### INSTRUCTIONS FOR THE TASK
Within the records below is a range that opens at the line with "simp [sget_sput_ne _ _ _ _ hj]" and closes at the line with "split <;> simp_all". Return that range word for word, both ends included, and only that range.

### WORKING DATA
-- ==== Sys2Proof/Laws/Lanes.lean ====
section
/-! SUPPORT. Threads and lanes read as they were written, and an instruction whose lanes act on their own threads changes those
threads alone. -/

namespace Sys2Proof.Machine

open Sys2Proof

/-! ### Registers of a thread -/

theorem rget_rset_same (m : SMap Word) (r : Nat) (v : Word) : rget (rset m r v) r = v := by
  unfold rget rset sgetD
  split
  · rw [sget_sdel_same]
    simp [*]
  · simp

theorem rget_rset_ne (m : SMap Word) (r k : Nat) (v : Word) (h : k ≠ r) : rget (rset m r v) k = rget m k := by
  unfold rget rset sgetD
  split
  · rw [sget_sdel_ne _ _ _ h]
  · rw [sget_sput_ne _ _ _ _ h]

@[simp] theorem setReg_reg_same (t : Thread) (r : Nat) (v : Word) : (t.setReg r v).reg r = v := rget_rset_same _ _ _

theorem setReg_reg_ne (t : Thread) (r k : Nat) (v : Word) (h : k ≠ r) : (t.setReg r v).reg k = t.reg k := rget_rset_ne _ _ _ _ h

/-! ### Cores, blocks and threads -/

@[simp] theorem coreAt_setCore_same (s : State) (c : Nat) (x : Core) : (s.setCore c x).coreAt c = x := by
  simp [State.coreAt, State.setCore, sgetD]

theorem coreAt_setCore_ne (s : State) (c k : Nat) (x : Core) (h : k ≠ c) : (s.setCore c x).coreAt k = s.coreAt k := by
  simp [State.coreAt, State.setCore, sgetD, sget_sput_ne _ _ _ _ h]

@[simp] theorem block?_setBlock_same (s : State) (c b : Nat) (x : Block) : (s.setBlock c b x).block? c b = some x := by
  simp [State.block?, State.setBlock]

theorem block?_setBlock_ne (s : State) (c b k j : Nat) (x : Block) (h : (k, j) ≠ (c, b)) :
    (s.setBlock c b x).block? k j = s.block? k j := by
  unfold State.block? State.setBlock
  by_cases hk : k = c
  · subst hk
    have hj : j ≠ b := fun e => h (by rw [e])
    simp [sget_sput_ne _ _ _ _ hj]
  · rw [coreAt_setCore_ne _ _ _ _ hk]

theorem block?_modBlock_same (s : State) (c b : Nat) (f : Block → Block) : (s.modBlock c b f).block? c b = (s.block? c b).map f := by
  unfold State.modBlock
  split
  · rename_i h
    simp [h]
  · rename_i h
    simp [h]

theorem block?_modBlock_ne (s : State) (c b k j : Nat) (f : Block → Block) (h : (k, j) ≠ (c, b)) :
    (s.modBlock c b f).block? k j = s.block? k j := by
  unfold State.modBlock
  split
  · exact block?_setBlock_ne _ _ _ _ _ _ h
  · rfl

@[simp] theorem thread?_setThread_same (b : Block) (l : LaneRef) (t : Thread) : (b.setThread l t).thread? l = some t := by
  unfold Block.thread? Block.setThread
  split <;> simp_all

theorem thread?_setThread_ne (b : Block) (l m : LaneRef) (t : Thread) (h : m ≠ l) : (b.setThread l t).thread? m = b.thread? m := by
  have key : m.helper = l.helper → m.idx ≠ l.idx := fun e i => h (by cases m; cases l; simp_all)
  unfold Block.thread? Block.setThread
  by_cases hm : m.helper = true <;> by_cases hl : l.helper = true <;> simp_all [sget_sput_ne]

/-! ### Lanes -/

/-- A lane set to a thread reads as that thread; a helper stands where the path stands. -/
theorem lane?_setLane_same (s : State) (l : LaneRef) (t t' : Thread) (h : s.lane? l = some t) :
    (s.setLane l t').lane? l = some (if l.helper then { t' with pc := s.issue.pc } else t') := by
  unfold State.lane? at h ⊢
  unfold State.setLane
  rw [modBlock_issue, block?_modBlock_same]
  cases hb : s.block? s.issue.core s.issue.blk with
  | none => simp [hb] at h
  | some b => simp

theorem lane?_setLane_ne (s : State) (l m : LaneRef) (t : Thread) (h : m ≠ l) : (s.setLane l t).lane? m = s.lane? m := by
  unfold State.lane? State.setLane
  rw [modBlock_issue, block?_modBlock_same]
  cases hb : s.block? s.issue.core s.issue.blk with
  | none => simp
  | some b => simp [thread?_setThread_ne _ _ _ _ h]

theorem modLane_of_lane (s : State) (l : LaneRef) (t : Thread) (f : Thread → Thread) (h : s.lane? l = some t) :
    s.modLane l f = s.setLane l (f t) := by
  simp [State.modLane, h]

theorem lane?_modLane_ne (s : State) (l m : LaneRef) (f : Thread → Thread) (h : m ≠ l) : (s.modLane l f).lane? m = s.lane? m := by
  unfold State.modLane
  split
  · exact lane?_setLane_ne _ _ _ _ h
  · rfl

/-- A fold of changes of other lanes leaves a lane as it was. -/
theorem lane?_foldl_ne (ls : List LaneRef) (f : Thread → Thread) (s : State) (m : LaneRef) (h : m ∉ ls) :
    (ls.foldl (fun u l => u.modLane l f) s).lane? m = s.lane? m := by
  induction ls generalizing s with
  | nil => rfl
  | cons l ls ih =>
    rw [List.foldl_cons, ih _ (fun hm => h (by simp [hm])), lane?_modLane_ne _ _ _ _ (fun e => h (by simp [e]))]

@[simp] theorem settleRoles_quiet (s : State) (l : LaneRef) (t : Thread) (rs : List Role) (h : s.Quiet) : s.settleRoles l t rs = s := by
  simp [State.settleRoles, h.1, h.2]

theorem quiet_modLane (s : State) (l : LaneRef) (f : Thread → Thread) (h : s.Quiet) : (s.modLane l f).Quiet := by
  simpa [State.Quiet] using h

/-- With nothing on its way to a register, lanes that all succeed each take their own change. -/
theorem lanesOf_threadLane (roles : List Role) (f : Thread → Except Stop Thread) (g : Thread → Thread) (ls : List LaneRef) (s : State)
    (hq : s.Quiet) (hn : ls.Nodup) (hf : ∀ l ∈ ls, ∃ t, s.lane? l = some t ∧ f t = .ok (g t)) :
    s.lanesOf ls (threadLane roles f) = ls.foldl (fun u l => u.modLane l g) s := by
  unfold State.lanesOf
  induction ls generalizing s with
  | nil => rfl
  | cons l ls ih =>
    obtain ⟨t, ht, ho⟩ := hf l (by simp)
    obtain ⟨hl, hn'⟩ := List.nodup_cons.1 hn
    have hstep : State.laneStep (threadLane roles f) s l = s.modLane l g := by
      simp [State.laneStep, endLane, threadLane, hq, ht, ho, modLane_of_lane s l t g ht]
    rw [List.foldl_cons, List.foldl_cons, hstep]
    refine ih _ (quiet_modLane _ _ _ hq) hn' fun m hm => ?_
    obtain ⟨u, hu, hg⟩ := hf m (by simp [hm])
    have hne : m ≠ l := fun e => hl (by rw [← e]; exact hm)
    exact ⟨u, by rw [lane?_modLane_ne _ _ _ _ hne, hu], hg⟩

/-- A latching instruction whose lanes all pass their checks. -/
theorem latchOp_next (len : Nat) (dst : Dst) (n : Bool) (srcs : List Role) (op : Thread → Dword × Word) (s : State) (hq : s.Quiet)
    (hn : s.issue.lanes.Nodup) (hp : ∀ l ∈ s.issue.lanes, ∃ t, s.lane? l = some t ∧ Passes t (dst.role :: srcs)) :
    latchOp len dst n srcs op s =
      .next (s.issue.lanes.foldl (fun u l => u.modLane l fun t => t.finish len dst n (readsLatch srcs) (op t).1 (op t).2) s) := by
  unfold latchOp State.lanes
  rw [lanesOf_threadLane _ _ (fun t => t.finish len dst n (readsLatch srcs) (op t).1 (op t).2) _ _ hq hn]
  intro l hl
  obtain ⟨t, ht, hc, ha⟩ := hp l hl
  exact ⟨t, ht, by simp [latchLane, ha, hc]⟩

/-- An instruction that latches nothing, whose lanes all pass their checks. -/
theorem plainOp_next (roles : List Role) (f : Thread → Except Stop Thread) (g : Thread → Thread) (s : State) (hq : s.Quiet)
    (hn : s.issue.lanes.Nodup) (hp : ∀ l ∈ s.issue.lanes, ∃ t, s.lane? l = some t ∧ check t roles = none ∧ f t = .ok (g t)) :
    plainOp roles f s = .next (s.issue.lanes.foldl (fun u l => u.modLane l g) s) := by
  unfold plainOp State.lanes
  rw [lanesOf_threadLane _ _ g _ _ hq hn]
  intro l hl
  obtain ⟨t, ht, hc, hf⟩ := hp l hl
  exact ⟨t, ht, by simp [plainLane, hc, hf]⟩

/-- One lane alone. -/
theorem lanes_alone (s : State) (l : LaneRef) (t : Thread) (f : State → LaneRef → Thread → LaneOut) (h : s.Alone l t) :
    s.lanes f = endLane l (f s l t) := by
  simp [State.lanes, State.lanesOf, State.laneStep, h.1, h.2]

/-- An instruction that reaches beyond the thread, in one lane that passes its checks. -/
theorem stateOp_alone (roles : List Role) (f : State → LaneRef → Thread → LaneOut) (s : State) (l : LaneRef) (t : Thread) (hq : s.Quiet)
    (ha : s.Alone l t) (hc : check t roles = none) :
    stateOp roles f s = .next (endLane l (f s l t)) := by
  unfold stateOp
  rw [lanes_alone _ _ _ _ ha]
  simp [hq, ha.2, hc, endLane]

/-- An instruction of one lane stops there when a check fails. -/
theorem stateOp_stops (roles : List Role) (f : State → LaneRef → Thread → LaneOut) (s : State) (l : LaneRef) (t : Thread) (e : Stop)
    (hq : s.Quiet) (ha : s.Alone l t) (hc : check t roles = some e) : stateOp roles f s = .next (s.stopLane l e) := by
  unfold stateOp
  rw [lanes_alone _ _ _ _ ha]
  simp [hq, ha.2, hc, endLane]

/-- Lanes that all take part in an exchange enter it with the operands they supply, and nothing changes. -/
theorem enterAll_next (dst : Dst) (n : Bool) (srcs : List Role) (a : Thread → Dword) (b : Thread → Word) (s : State) (hq : s.Quiet)
    (hp : ∀ l ∈ s.issue.lanes, ∃ t, s.lane? l = some t ∧ check t (dst.role :: srcs) = none ∧ t.replay = none) :
    s.enterAll dst n srcs a b = (s, s.taking a b) := by
  have key : ∀ (ls : List LaneRef) (acc : List XLane),
      (∀ l ∈ ls, ∃ t, s.lane? l = some t ∧ check t (dst.role :: srcs) = none ∧ t.replay = none) →
      ls.foldl (fun acc l => let r := State.enterX acc.1 dst n srcs a b l; (r.1, acc.2 ++ r.2)) (s, acc) =
        (s, acc ++ ls.filterMap fun l => (s.lane? l).map fun t => (⟨l, t.rank, a t, b t⟩ : XLane)) := by
    intro ls
    induction ls with
    | nil => intro acc _; simp
    | cons l ls ih =>
      intro acc h
      obtain ⟨t, ht, hc, hr⟩ := h l (by simp)
      have he : s.enterX dst n srcs a b l = (s, [⟨l, t.rank, a t, b t⟩]) := by
        simp [State.enterX, ht, hq, Thread.atAnchor, Thread.inRun, hc, hr]
      rw [List.foldl_cons]
      simp only [he]
      rw [ih _ fun m hm => h m (by simp [hm])]
      simp [ht]
  simpa [State.enterAll, State.taking] using key s.issue.lanes [] hp

/-- An exchange instruction whose lanes all take part. -/
theorem exchange_next (dst : Dst) (n : BitVec 1) (srcs : List Role) (a : Thread → Dword) (b : Thread → Word)
    (res : Rnd → List XLane → XLane → Dword × Word) (s : State) (hq : s.Quiet)
    (hp : ∀ l ∈ s.issue.lanes, ∃ t, s.lane? l = some t ∧ check t (dst.role :: srcs) = none ∧ t.replay = none) :
    exchange dst n srcs a b res s =
      .next ((s.taking a b).foldl (fun u p => u.modLane p.lane fun t =>
        t.finishX dst (bit1 n) (readsLatch srcs) (res t.rnd (s.taking a b) p).1 (res t.rnd (s.taking a b) p).2) s) := by
  simp [exchange, enterAll_next _ _ _ _ _ _ hq hp]

/-- Of a list with no value, the first value there is. -/
theorem firstSome_none {β : Type} (l : List (Option β)) : firstSome l = none ↔ ∀ x ∈ l, x = none := by
  induction l with
  | nil => simp [firstSome]
  | cons x l ih => cases x <;> simp [firstSome, ih]

/-- A lane that passes every operand check passes those before the agreement of group-wide words. -/
theorem checkEntry_of_check {t : Thread} {rs : List Role} (h : check t rs = none) : checkEntry t rs = none :=
  (firstSome_none _).2 fun x hx => (firstSome_none _).1 h x <| by
    rcases List.mem_cons.1 hx with rfl | hx
    · simp
    · exact List.mem_append_right _ hx

/-- A lane that passes every operand check reads no poisoned register. -/
theorem poisonOf_of_check {t : Thread} {rs : List Role} (h : check t rs = none) : poisonOf t rs = none :=
  (firstSome_none _).2 fun x hx => (firstSome_none _).1 h x (List.mem_append_left _ (List.mem_cons_of_mem _ hx))

/-- Of checks that all pass, none stops the lane. -/
theorem firstRanked_none (l : List (Option Stop)) (h : ∀ x ∈ l, x = none) : firstRanked l = none := by
  unfold firstRanked
  induction l with
  | nil => rfl
  | cons x l ih => rw [List.foldl_cons, h x (by simp)]; exact ih fun y hy => h y (by simp [hy])

/-- A group-wide instruction whose path is one live lane: it takes part with its own words. -/
theorem agree_solo {β : Type} [DecidableEq β] (s : State) (l : LaneRef) (t : Thread) (anchor : Option (Dst × Bool)) (roles : List Role)
    (key : Thread → β) (cause sub : Nat) (h : s.Solo l t roles) :
    s.agree none anchor roles key cause sub = (s, some (key t, [l])) := by
  have he : s.enterGroup anchor roles key = (s, [(l, key t)]) := by
    simp [State.enterGroup, h.alone.1, h.alone.2, h.quiet, h.first, checkEntry_of_check h.passes]
  simp [State.agree, he, leader, uniform, h.live]

/-- A further check that one lane passes. -/
theorem screen_one (s : State) (l : LaneRef) (t : Thread) (f : Thread → Option Stop) (h : s.lane? l = some t) (hf : f t = none) :
    s.screen [l] f = (s, [(l, t)]) := by
  simp [State.screen, h, hf]

/-- Operands that every lane of one lane supplies. -/
theorem collect_solo {β : Type} (s : State) (l : LaneRef) (t : Thread) (roles : List Role) (val : Thread → β) (h : s.Solo l t roles) :
    s.collect roles val = (s, [(l, val t)]) := by
  simp [State.collect, h.alone.1, h.alone.2, h.quiet, h.passes]

/-- An instruction that reaches beyond the thread, in a live lane that passes its checks. -/
theorem stateOp_solo (roles : List Role) (f : State → LaneRef → Thread → LaneOut) (s : State) (l : LaneRef) (t : Thread)
    (h : s.Solo l t roles) : stateOp roles f s = .next (endLane l (f s l t)) :=
  stateOp_alone roles f s l t h.quiet h.alone h.passes

/-! ### Nothing on its way -/

@[simp] theorem settleRegs_quiet (s : State) (w : Who) (a n : Nat) (h : s.Quiet) : s.settleRegs w a n = s := by
  obtain ⟨h1, h2⟩ := h
  simp [State.settleRegs, h1, h2]

@[simp] theorem settleLaneRun_quiet (s : State) (l : LaneRef) (d : BitVec 7) (n : Nat) (h : s.Quiet) : s.settleLaneRun l d n = s := by
  unfold State.settleLaneRun
  split <;> simp [h]

@[simp] theorem settleRun_quiet (s : State) (ls : List LaneRef) (d : BitVec 7) (n : Nat) (h : s.Quiet) : s.settleRun ls d n = s := by
  unfold State.settleRun
  induction ls with
  | nil => rfl
  | cons a as ih => simp only [List.foldl_cons]; split <;> simp [h, ih]

@[simp] theorem settleSign_quiet (s : State) (l : LaneRef) (d : BitVec 7) (f : Bool) (h : s.Quiet) : s.settleSign l d f = s := by
  unfold State.settleSign
  split
  · rfl
  · simp only [settleLaneRun_quiet _ _ _ _ h]
    split
    · rfl
    · generalize (matDesc _).reads f = rs
      induction rs with
      | nil => rfl
      | cons a as ih => simp only [List.foldl_cons, settleRegs_quiet _ _ _ _ h, ih]

/-- A path of one live lane: its step is that lane's. -/
theorem lanes_solo (s : State) (l : LaneRef) (t : Thread) (rs : List Role) (f : State → LaneRef → Thread → LaneOut) (h : s.Solo l t rs) :
    s.lanes f = endLane l (f s l t) := lanes_alone s l t f h.alone

end Sys2Proof.Machine
end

### WRITTEN SOLUTION
    simp [sget_sput_ne _ _ _ _ hj]
  · rw [coreAt_setCore_ne _ _ _ _ hk]

theorem block?_modBlock_same (s : State) (c b : Nat) (f : Block → Block) : (s.modBlock c b f).block? c b = (s.block? c b).map f := by
  unfold State.modBlock
  split
  · rename_i h
    simp [h]
  · rename_i h
    simp [h]

theorem block?_modBlock_ne (s : State) (c b k j : Nat) (f : Block → Block) (h : (k, j) ≠ (c, b)) :
    (s.modBlock c b f).block? k j = s.block? k j := by
  unfold State.modBlock
  split
  · exact block?_setBlock_ne _ _ _ _ _ _ h
  · rfl

@[simp] theorem thread?_setThread_same (b : Block) (l : LaneRef) (t : Thread) : (b.setThread l t).thread? l = some t := by
  unfold Block.thread? Block.setThread
  split <;> simp_all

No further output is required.